West returned to coach the Lakers for three seasons but found that the profession did not suit his perfectionist ways. But in 1982, he found his true calling, moving into the general manager position when Bill Sharman, West’s coach during his lone championship season, became team president. (The move was made by new team owner Jerry Buss not only to accommodate West but also because Sharman had a throat condition that made it difficult for him to speak.)
It was in that GM position that West made himself into a legend a second time, collecting the “Showtime” pieces around Magic Johnson and Kareem Abdul-Jabbar that led to five championships in the 1980s, then keeping the Lakers competitive through the mid-’90s until he drafted Kobe Bryant and landed Shaquille O’Neal in a free agent deal that resulted in a Laker three-peat at the beginning of the century.
“It wasn’t just Jerry’s ability to see a great player, it was his ability to see how much better that player was going to be,” says Geoff Petrie, who was the general manager of the Sacramento Kings from 1994 until 2013. “And Jerry was not only great at finding the great ones; he knew how to put the pieces around the great players, which is sometimes just as important.”
Despite L.A.’s success, West was rarely happy, for that was his nature. He fell out with Showtime coach Pat Riley (his best friend when they were teammates on that 1972 Lakers championship team), chafed under Buss’s refusal to make him the highest-paid GM in the league and never did get along with Phil Jackson when the triangle offense Zen Master was hired to coach the team.
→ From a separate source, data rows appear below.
/-- R350, R363 to R370: a transfer instruction checks its operands, its barrier (0:15) and its room, and posts one entry with what it copies:
lanes for CPY, rows for CPYB and CPYP, records for BINS, members for MCAST; a full queue stalls. -/
def Sys2Proof.Claims.TransferIssueRule : Prop :=
  (∀ p ∈ cpyRows, ∀ e s sp, Legal (cpyForm e) (decide (e.rb.toNat < 16) && rcBarrierLegal e) e s → curSpan s = some sp →
    let sd := e.rb.getLsbD 2
    let dd := e.rb.getLsbD 3
    let lanes := laneList (actLanes e s)
    (∀ l ∈ lanes, sideFits sd sp p.2 (cpySource e (curGroup s) l) ∧ sideFits dd sp p.2 (cpyDest e (curGroup s) l)) →
    (mayPost e (rcNames e) sp s → ∃ t, exec (p.1 e) s = .next t ∧ PostsTransfer e (.copy (lanes.map fun l =>
      ⟨if sd then .deck (curSid s) (cpySource e (curGroup s) l) else .mem (cpySource e (curGroup s) l),
       if dd then .deck (curSid s) (cpyDest e (curGroup s) l) else .mem (cpyDest e (curGroup s) l), p.2⟩)) (rcNames e) false sp s t) ∧
    ((∃ k, rcNames e = some k ∧ (spanBarrier sp k).init = false) → exec (p.1 e) s = .next (faultWith 0 15 (actLanes e s) s)) ∧
    ((∀ k, rcNames e = some k → (spanBarrier sp k).init = true) → 16 ≤ ((sp.queues[e.rb.toNat % 4]?).getD []).length →
      exec (p.1 e) s = .next s)) ∧
  (∀ p ∈ cpyRows, ∀ e s sp l, Legal (cpyForm e) (decide (e.rb.toNat < 16) && rcBarrierLegal e) e s → curSpan s = some sp →
    l ∈ laneList (actLanes e s) → e.rb.getLsbD 2 = true → deckSize sp < cpySource e (curGroup s) l + p.2 →
    exec (p.1 e) s = .next (faultWith 2 5 (actLanes e s) s)) ∧
  (∀ e s sp, Legal (descForm true) (decide (e.rb.toNat < 4)) e s → curSpan s = some sp → ¬ held e s →
    let ws := wordsAt e s
    let glob (r : Nat) : Place := .mem (descVa ws + r * dw ws 5)
    let deck (r : Nat) : Place := .deck (curSid s) (dw ws 2 + r * dw ws 6)
    cpybFits ws sp → mayPost e (descBarrier ws) sp s → ∃ t, exec (.cpyb e) s = .next t ∧
      PostsTransfer e (if descFlag ws 0 then rowsOf ws deck glob else rowsOf ws glob deck) (descBarrier ws) false sp s t) ∧
  (∀ e s sp, Legal (descForm true) (decide (e.rb.toNat < 4)) e s → curSpan s = some sp → ¬ held e s →
    let ws := wordsAt e s
    let deck := descFlag ws 1
    let va := dw ws 3 + 2 ^ 32 * (dw ws 6 / 2 ^ 7)
    let peer (r : Nat) : Place := .mem (descVa ws + r * dw ws 5)
    let here (r : Nat) : Place := if deck then .deck (curSid s) (dw ws 2 + r * dw ws 6) else .mem (va + r * (dw ws 6 % 2 ^ 7 * 8))
    descLegal ws = true → descFlag ws 2 = false → descMembers ws = 0 → descVa ws % 8 = 0 → dw ws 5 % 8 = 0 →
    (deck = true → dw ws 3 = 0 ∧ dw ws 6 < 2 ^ 20 ∧ dw ws 2 + descExtent ws (dw ws 6) ≤ deckSize sp ∧ dw ws 2 % 8 = 0 ∧ dw ws 6 % 8 = 0) →
    (deck = false → va % 8 = 0) →
    (descVa ws / 2 ^ 56 ≠ 1 ∨ (deck = false ∧ 2 ^ 56 ≤ va) → exec (.cpyp e) s = .next (faultWith 3 6 (actLanes e s) s)) ∧
    (descVa ws / 2 ^ 56 = 1 → (deck = false → va < 2 ^ 56) → mayPost e (descBarrier ws) sp s → ∃ t, exec (.cpyp e) s = .next t ∧
      PostsTransfer e (if descFlag ws 0 then rowsOf ws here peer else rowsOf ws peer here) (descBarrier ws) true sp s t)) ∧
  (∀ e s sp, let n := 2 ^ (e.rb.toNat / 4 % 4)
    Legal { rd := .reg (1 + n) 1, ra := .reg 2 2, rb := .imm, rc := .bits, u := .zero, mem := some ⟨[0, 1, 2, 3], false, false⟩ }
      (decide (e.rb.toNat < 16) && decide (e.rb.toNat / 4 < 3) && xpBit e 13 && rcBarrierLegal e) e s → curSpan s = some sp →
    let table := (pair (curGroup s) 0 (raLoc e)).toNat
    (table % 16 ≠ 0 → exec (.bins e) s = .next (faultWith 3 4 (actLanes e s) s)) ∧
    (table % 16 = 0 → table < 2 ^ 56 → mayPost e (rcNames e) sp s → ∃ t, exec (.bins e) s = .next t ∧
      PostsTransfer e (.bins table (e.rb.toNat / 4) ((laneList (actLanes e s)).map fun l =>
        (l, (readLoc (curGroup s) l (rdLoc e)).toNat, (List.range n).map fun j => readLoc (curGroup s) l (locAdd (1 + j) (rdLoc e))))
        (locNum (rdLoc e))) (rcNames e) false sp s t)) ∧
  ∀ e s sp, Legal (descForm false) (decide (e.rb.toNat < 4)) e s → curSpan s = some sp → ¬ held e s →
    let ws := wordsAt e s
    descLegal ws = true → descFlag ws 0 = false → descMembers ws ≠ 0 → descMembers ws < 2 ^ (setMembers s sp).length →
    (descFlag ws 2 = true → dw ws 2 < 2 ^ 24) → (descFlag ws 2 = false → dw ws 2 < 2 ^ 20 ∧ dw ws 2 % 8 = 0) →
    dw ws 6 < 2 ^ 20 → dw ws 6 % 8 = 0 → dw ws 3 + 8 ≤ deckSize sp → dw ws 3 % 8 = 0 →
    (descFlag ws 1 = true → dw ws 0 + descExtent ws (dw ws 5) ≤ deckSize sp ∧ dw ws 0 % 8 = 0 ∧ dw ws 5 % 8 = 0) →
    (descFlag ws 1 = false → descVa ws % 8 = 0 ∧ dw ws 5 % 8 = 0 ∧ descVa ws < 2 ^ 56) → mayPost e none sp s →
    let ms := classifyMembers ws s sp
    (descFlag ws 3 = false → ∃ t, exec (.mcast e) s = .next t ∧
      PostsTransfer e (.mcast (ws.map (BitVec.ofNat 32)) ms) none false sp s t) ∧
    (descFlag ws 3 = true → (∀ m ∈ ms, m.failed = none) → ∃ t sp',
      let s' := ms.foldl (fun acc m => raisePend m.sid (dw ws 7 / 16 % 16) acc) s
      curSpan s' = some sp' ∧ exec (.mcast e) s = .next t ∧ PostsTransfer e (.mcast (ws.map (BitVec.ofNat 32)) ms) none false sp' s' t)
Yes, many of the stories about West—and how many are there about a guy who’s been a known quantity since 1960?—will be about the web of gloom that sometimes seemed to envelop him, even crush him. But there was another side. Few people in the history of any sport had the knowledge and magnetism to gather so many players from so many generations into his orbit. The extraordinary number of condolences included messages from Michael Jordan and LeBron James, neither of whom played on teams under West. Jordan referred to him as being like “a big brother” and James said he will “miss our convos.” The touch West had on his masterful stop-quick jump shot was one thing, but his ability to touch multitudes in this game will be his enduring legacy.